А ввечеру понаведаемся в салон Марии Дмитриевны.
Сегодня она не играет, так что непременно у себя будет
– Это ты о госпоже Львовой-Синецкой? Она все еще живет
на Арбатской площади?
– Вообрази себе, актриса и не любит никаких перемен в собственной жизни.
Больше всего, кажется, дорожит видом из своих окон на Театральную площадь.
– На Арбатскую, ты хотел сказать? – А она и есть наша Театральная.
Из «Записок бывшего студента». 1839Сегодня трудно себе представить, что именно к этому дому с колонным портиком почти на вылете Знаменки на Арбатскую площадь были обращены слова великого зодчего В. И. Баженова: «Прекрасны еще в Москве дома… на Знаменке графа Воронцова». Слишком много перестроек пережило здание, а теперь еще лишилось и великолепного липового сада, затенявшего, но и украшавшего его фасад.
История дошедшего до нас, как его называли когда-то, воронцовского дворца уходит ко временам правления императрицы Елизаветы Петровны.

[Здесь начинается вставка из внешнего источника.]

-- ==== Sys2Proof/WellFormed.lean ====
section
/-! DEFINITION. When a command has an encoding: its key slot or block index fits the 8-bit `ARG` field
(30_encoding.md R91, R92). Every other operand is well-formed by its type. -/

namespace Sys2Proof

/-- An operand that stands whole in the 8-bit `ARG` field (R92: "an unsigned integer 0 to 255"). -/
def argFits (n : Nat) : Bool := decide (n < 256)

/-- The command has a word of its own (R95). -/
def Instr.wellFormed : Instr → Bool
  | .fapply k => argFits k
  | .blkload i => argFits i
  | .hash k => argFits k
  | .emit i => argFits i
  | .nop => true
  | .clrerr => true
  | .sreset => true
  | .split _ => true
  | .xorl => true
  | .swap => true
  | .round => true
  | .join => true
  | .stripH => true
  | .stripE => true
  | .stripO => true
  | .blkpad => true
  | .salt => true
  | .encode => true
  | .decodeH => true
  | .decodeE => true
  | .decodeO => true

end Sys2Proof
end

Двухэтажный, на белокаменных подвалах, он по чертежам 1750 года числился главным домом огромной усадьбы П. М. Апраксина. В июле 1761-го «граф Федор Алексеев сын Апраксин продал свой двор в Белом городе, на Знаменской улице, в приходе церкви Знамения Богородицы на белой земле» графу Роману Илларионовичу Воронцову, отцу княгини Екатерины Романовны Дашковой, президента Российской Академии наук. Почти сразу новый владелец приступил к строительству нового дворца с использованием частей старого, причем в первоначальном виде основное здание имело боковые флигеля. Существует предположение, что имелся и проезд во внутренний двор, а со стороны Крестовоздвиженского переулка – пристройка в виде большой театральной залы. Именно этот «Знаменский оперный дом» и положил начало Арбату как Театральной площади.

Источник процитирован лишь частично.